Accountancy firm from the UK

Moore Kingston Smith founded in 1923 is an accountancy firm located in the United Kingdom. The firm has six offices in London and the south-east and is the London member of the Moore Global Network. In 2022, the Moore UK network ranked 11th on Accountancy Age magazine's "UK Top 50 Accountancy Firms" list.

The firm has over 75 partners and more than 700 people based in and around London, making it the largest UK member of the Moore Global Network.

The Moore Global Network consists of 34,000 people in 522 offices across 112 countries and is ranked by the International Accounting Bulletin (IAB) as the 11th largest accountancy network in the world.

==History==
The firm was formed in 1923 as Messrs Kingston Smith & Co. with the amalgamation of Herbert Kingston and George Alan Smith.

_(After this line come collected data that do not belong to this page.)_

-- ==== Sys2Proof/Machine/Fields.lean ====
section
/-! DEFINITION. The names of the registers and of their fields, as the spec writes them: pchSts_state c is field state of
PCH_STS of channel c. A register without an underscore is the whole register. -/

namespace Sys2Proof.Machine.F
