/-- A blob of 128 bytes (R249): kind, flags, index, check value, nonce, body, tag. -/
def blobOf (kind flags ix kcv : Nat) (nonce body tag : List Nat) : List Nat :=
  [0x53, 0x48, 1, kind, flags, 0, 0, 0] ++ beBytes 4 ix ++ beBytes 4 kcv ++ fitBytes 12 nonce ++ [0, 0, 0, 0] ++ fitBytes 80 body ++ fitBytes 16 tag

/-- Body of an SA blob. -/
def saBody (a : SaSt) : List Nat :=
  [a.port, a.an, a.sc, a.replay.toNat] ++ beBytes 4 a.keyNo ++ beBytes 4 a.ssci ++ fitBytes 12 a.salt ++ beBytes 8 a.pn ++
    fitBytes 12 a.member ++ [a.ca]

/-- Body of an ONU key record blob. -/
def onuKeyBody (n : Nat) (k : OnuKeys) : List Nat :=
  fitBytes 16 (beBytes 2 n ++ [k.msk.isSome.toNat + 2 * k.k1.isSome.toNat + 4 * k.k2.isSome.toNat]) ++ fitBytes 16 (k.msk.getD []) ++
    fitBytes 16 (k.k1.getD []) ++ fitBytes 16 (k.k2.getD [])

/-- Body of a group key state blob. -/
def grpBody (c : Nat) (g : GroupKeys) : List Nat := [c, g.active, 0, 0] ++ beBytes 4 (g.gen1.getD 0) ++ beBytes 4 (g.gen2.getD 0)

/-- A wrapped blob with a fresh nonce (R250): the state after the nonce is drawn, the blob, the nonce. -/
def State.wrapBlob (s : State) (kind flags ix : Nat) (body : List Nat) : State × List Nat × List Nat :=
  let nonce := beBytes 12 (s.free 96)
  let kcv := s.fld F.shrKcv_kcv
  let aad := (blobOf kind flags ix kcv nonce [] []).take 32
  let pt := fitBytes 80 body
  (s.tickFree, blobOf kind flags ix kcv nonce (Config.gcmText s.kwk nonce aad pt) (Config.gcmTag s.kwk nonce aad pt), nonce)

/-- 16 blocks of 64 bits of a blob. -/
def blobBlocks (b : List Nat) : List Nat := (List.range 16).map (fun i => beNat (fitBytes 8 (b.drop (8 * i))))

/-- The body of a KEYS mirror message (R306): kind 3 for an ONU key record, kind 4 for a channel's group key state. The message takes effect at
the mate's next PON frame boundary, so it names the group key index that is active from then on. -/
def State.mirrorBody (s : State) (kind ix : Nat) : List Nat :=
  let g := s.grpOf ix
  if kind = 3 then onuKeyBody ix (s.keysOf ix) else grpBody ix { g with active := g.next.getD g.active }

/-- Sends a KEYS mirror message. -/
def State.mirrorKeys (s : State) (kind ix : Nat) : State :=
  if s.mirroring && s.linkUp && s.shr.root.isSome then
    let (t, b, _) := s.wrapBlob kind 1 ix (s.mirrorBody kind ix)
    t.mirror 0x12 (blobBlocks b)
  else s

/-- After a key change: the key leaves every lane's cache and the change is mirrored. -/
def State.keyChanged (s : State) (kind ix : Nat) : State := ((s.dropKey (keyName kind ix)).mirrorKeys kind ix).shrEnd shrDone

/-- MSK_LOAD: op 1. -/
def execMskLoad (s : State) (m : Master) : Host.Outcome State Fault Refusal :=
  s.shrRun m (fun s =>
    let n := s.shrIx
    if n ≥ 65536 then s.shrEnd shrBadArg
    else if s.shr.root = none then s.shrEnd shrNoRootRes
    else (s.setKeys n { s.keysOf n with msk := some (s.shrBytes 0 16) }).keyChanged stOnu n)

/-- The active key index of an ONU context (R80), none for a FREE context. -/
def State.activeKey (s : State) (n : Nat) : Option Nat := if (s.onuOf n).stNow = 0 then none else some (s.onuOf n).keyIxNow

/-- KEY_LOAD: op 2 (R242, R245): the ciphertext is decrypted with the ONU's KEK, which its MSK gives. -/
def execKeyLoad (s : State) (m : Master) (ecc : Ecc) : Host.Outcome State Fault Refusal :=
  s.shrRun m (fun s =>
    let n := s.shrIx
    let i := s.shrSub
    if n ≥ 65536 ∨ ¬ (i = 1 ∨ i = 2) then s.shrEnd shrBadArg
    else if s.shr.root = none then s.shrEnd shrNoRootRes
    else
      let (s, bad) := s.readStore stOnu n ecc
      if bad then s.shrEnd shrPoisoned
      else
        match (s.keysOf n).msk with
        | none => s.shrEnd shrNotPresent
        | some msk =>
          if s.activeKey n = some i then s.shrEnd shrBadState
          else
            let k := fitBytes 16 (Config.aesDec (Config.onuKek msk) (s.shrBytes 0 16))
            (s.setKeys n (if i = 1 then { s.keysOf n with k1 := some k } else { s.keysOf n with k2 := some k })).keyChanged stOnu n)

/-- KEY_CLEAR: op 3 (R245). -/
def execKeyClear (s : State) (m : Master) : Host.Outcome State Fault Refusal :=
  s.shrRun m (fun s =>
    let n := s.shrIx
    let i := s.shrSub
    if n ≥ 65536 ∨ i > 2 then s.shrEnd shrBadArg
    else if i = 0 then
      if (s.onuOf n).st = 4 then s.shrEnd shrBadState else (s.setKeys n noKeys).keyChanged stOnu n
    else if s.activeKey n = some i then s.shrEnd shrBadState
    else (s.setKeys n (if i = 1 then { s.keysOf n with k1 := none } else { s.keysOf n with k2 := none })).keyChanged stOnu n)
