/-- Takes the first free segment of at least L units: its start and the segments left; the guard follows the burst. -/
def takeFree (gu L : Nat) : List (Nat × Nat) → Option (Nat × List (Nat × Nat))
  | [] => none
  | x :: r =>
    if L ≤ x.2 - x.1 then some (x.1, (x.1 + L + gu, x.2) :: r)
    else (takeFree gu L r).map (fun y => (y.1, x :: y.2))

/-- The structures of a burst of entries at a start. -/
def entsOut (n : Snap) (fwi : List Nat) (ploam : Bool) (start : Nat) (es : List Ent) : List MapEnt :=
  let p := match es with
    | e :: _ => alProfile e.ws
    | [] => 0
  es.zipIdx.map (fun x =>
    { alloc := x.1.ix, allocId := alId x.1.ws, onu := x.1.onu, dbru := alDbru x.1.ws, ploam := ploam && decide (x.2 = 0),
      start := if x.2 = 0 then start else 0xFFFF, size := x.1.units n.unit, fwi := decide (x.2 = 0) && fwi.contains x.1.onu, profile := p,
      kind := 0, pay := x.1.pay, fixed := x.1.fixed, asg := x.1.asg })

/-- Lays out the burst of one ONU: the free segments, the bursts so far and the deferred bursts after it. -/
def layOnu (n : Snap) (fwi : List Nat) (l : List Ent) (a : List (Nat × Nat) × List (List MapEnt) × Nat) (o : Nat × Nat) :
    List (Nat × Nat) × List (List MapEnt) × Nat :=
  let mine := l.filter (fun e => decide (e.onu = o.1))
  let ploam := n.due.contains o.1
  let es := mine.filter Ent.used
  let es := if es = [] ∧ ploam = true then mine.take 1 else es
  let big := longest a.1
  let es := (reductions es).foldl (fun es r => if n.entsLen es ploam ≤ big then es else reduceOne n ploam big es r.1 r.2) es
  let kept := es.filter (fun e => decide (0 < e.pay) || alDbru e.ws)
  let kept := if kept = [] ∧ ploam = true then es.take 1 else kept
  if kept = [] then a
  else
    match takeFree n.gu (n.entsLen kept ploam) a.1 with
    | some (st, f) => (f, a.2.1 ++ [entsOut n fwi ploam st kept], a.2.2)
    | none => (a.1, a.2.1, a.2.2 + 1)

/-- Structures that a list of entries would need. -/
def entCount (n : Snap) (l : List Ent) : Nat :=
  (l.filter Ent.used).length +
    ((entOnus l).filter (fun o => n.due.contains o.1 && !(l.any (fun e => decide (e.onu = o.1) && e.used)))).length

/-- Leaves out the grants of a class (R146) in descending ONU-ID order until at most room structures remain. -/
def trimClass (n : Snap) (cls room : Nat) (l : List Ent) : List Ent :=
  (entOnus l).reverse.foldl (fun l o =>
    if entCount n l ≤ room then l
    else l.map (fun e => if e.onu = o.1 ∧ beyond e.ws = cls then { e with other := 0, poll := false } else e)) l

/-- Pass 1 for one telltale reservation (R145, R157): free segments, bursts, Allocs pinned with their bytes, unmet, clipped. cm is the credit
of its Alloc. -/
def pinOne (n : Snap) (fwi : List Nat) (cm : Nat → Nat) (a : List (Nat × Nat) × List (List MapEnt) × Nat × Nat) (t : Tell) :
    List (Nat × Nat) × List (List MapEnt) × Nat × Nat :=
  match n.allocs.find? (fun x => decide (x.1 = t.alloc)) with
  | none => (a.1, a.2.1, a.2.2.1 + 1, a.2.2.2)
  | some x =>
    let onu := alOnu x.2
    let held := fun (k : Nat) => if alDbru x.2 then k + 4 else k
    let len := n.len (alProfile x.2) false (cdiv (held t.size) n.unit)
    let fits := a.1.any (fun s => decide (s.1 ≤ t.start) && decide (t.start + len ≤ s.2))
    let full := decide (3 ≤ (a.2.1.filter (fun b => b.any (fun e => decide (e.onu = onu)))).length)
    if fits = false ∨ full = true then (a.1, a.2.1, a.2.2.1 + 1, a.2.2.2)
    else
      let g := min t.size (cm t.alloc)
      let e : MapEnt := { alloc := t.alloc, allocId := alId x.2, onu := onu, dbru := alDbru x.2, ploam := false, start := t.start,
                          size := cdiv (held g) n.unit, fwi := fwi.contains onu, profile := alProfile x.2, kind := 3, pay := g, fixed := 0, asg := 0 }
      (cutFree a.1 ((t.start : Int) - n.gu) ((t.start + len + n.gu : Nat) : Int), a.2.1 ++ [[e]], a.2.2.1, a.2.2.2 + (if g < t.size then 1 else 0))

/-- The structure of a Ratline plan (R153). -/
def planOut (fwi : List Nat) (p : Plan) : MapEnt :=
  { alloc := 0x20000, allocId := p.allocId, onu := p.onu.getD 0x10000, dbru := false, ploam := true, start := p.start, size := 0,
    fwi := match p.onu with
      | some o => fwi.contains o
      | none => false,
    profile := p.profile, kind := if p.onu.isSome then 2 else 1, pay := 0, fixed := 0, asg := 0 }

/-- The map of a snapshot (R145, R146): structures, telltale bursts placed, unmet, clipped, deferred bursts. dyn is the Allocs' dynamic
state, tells the reservations of the frame. -/
def buildMap (n : Snap) (dyn : Nat → AllocDyn) (fwi : List Nat) (tells : List Tell) : List MapEnt × Nat × Nat × Nat × Nat :=
  let ratl := n.plans.map (fun p => [planOut fwi p])
  let cm := fun (a : Nat) => match n.allocs.find? (fun x => decide (x.1 = a)) with
    | some x => ((dyn a).accrue x.2 n.ac).cm
    | none => 0
  let p1 := (sortBy (·.gate) (sortBy (·.alloc) tells)).foldl (pinOne n fwi cm) (n.free, [], 0, 0)
  let pinned := fun (a : Nat) => p1.2.1.foldl (fun k b => b.foldl (fun k e => if e.alloc = a then k + e.pay else k) k) 0
  let onuId := fun (o : Nat) => ((n.onus.find? (fun x => decide (x.1 = o))).map (·.2)).getD 0
  let l := (n.allocs.filter (fun x => (n.prof (alProfile x.2)).valid)).map (fun x => sizeEnt n (dyn x.1) (pinned x.1) (onuId (alOnu x.2)) x)
  let l := shareBoth n p1.1 l
  let room := 512 - ratl.length - p1.2.1.length
  let l := trimClass n 1 room (trimClass n 2 room l)
  let lay := (entOnus l).foldl (layOnu n fwi l) (p1.1, [], 0)
  let bursts := sortBy (fun (b : List MapEnt) => (b.map (·.start)).headD 0) (ratl ++ p1.2.1 ++ lay.2.1)
  (bursts.flatten, p1.2.1.length, p1.2.2.1, p1.2.2.2, lay.2.2)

Sir Michael Snyder joined the company as a trainee in 1968 and became Managing Partner in 1979. He played a leadership role in the company, becoming Senior Partner in 1990. He stepped down from the board in 2016, but was retained as a consultant. Martin Muirhead succeeded him as Senior Partner in 2016, while Maureen Penfold became Managing Partner.

In 1984, Kingston Smith established its investment management division, known as Cheviot Asset Management Limited. In May 2006, a team of wealth managers departed from UBS to acquire this division from Kingston Smith, which subsequently became part of Quilter, forming Quilter Cheviot.

Moore Kingston Smith was a founding member of Kingston Sorel International (KSi), which became Morison KSi in 2016, an international association of independent accountancy firms. In 2019, Moore Kingston Smith left Morison KSi and joined Moore Global. In 2021 Moore Kingston Smith acquired the Audit and Accounting business of Frank Hirth, an accountancy and tax firm.

In 2021, Martin Muirhead retired from his role as Senior Partner. Graham Tyler was appointed Chairman of the firm, alongside Maureen Penfold as Managing Partner.

In 2023, Moore Kingston Smith acquired a majority stake in Moore Ireland.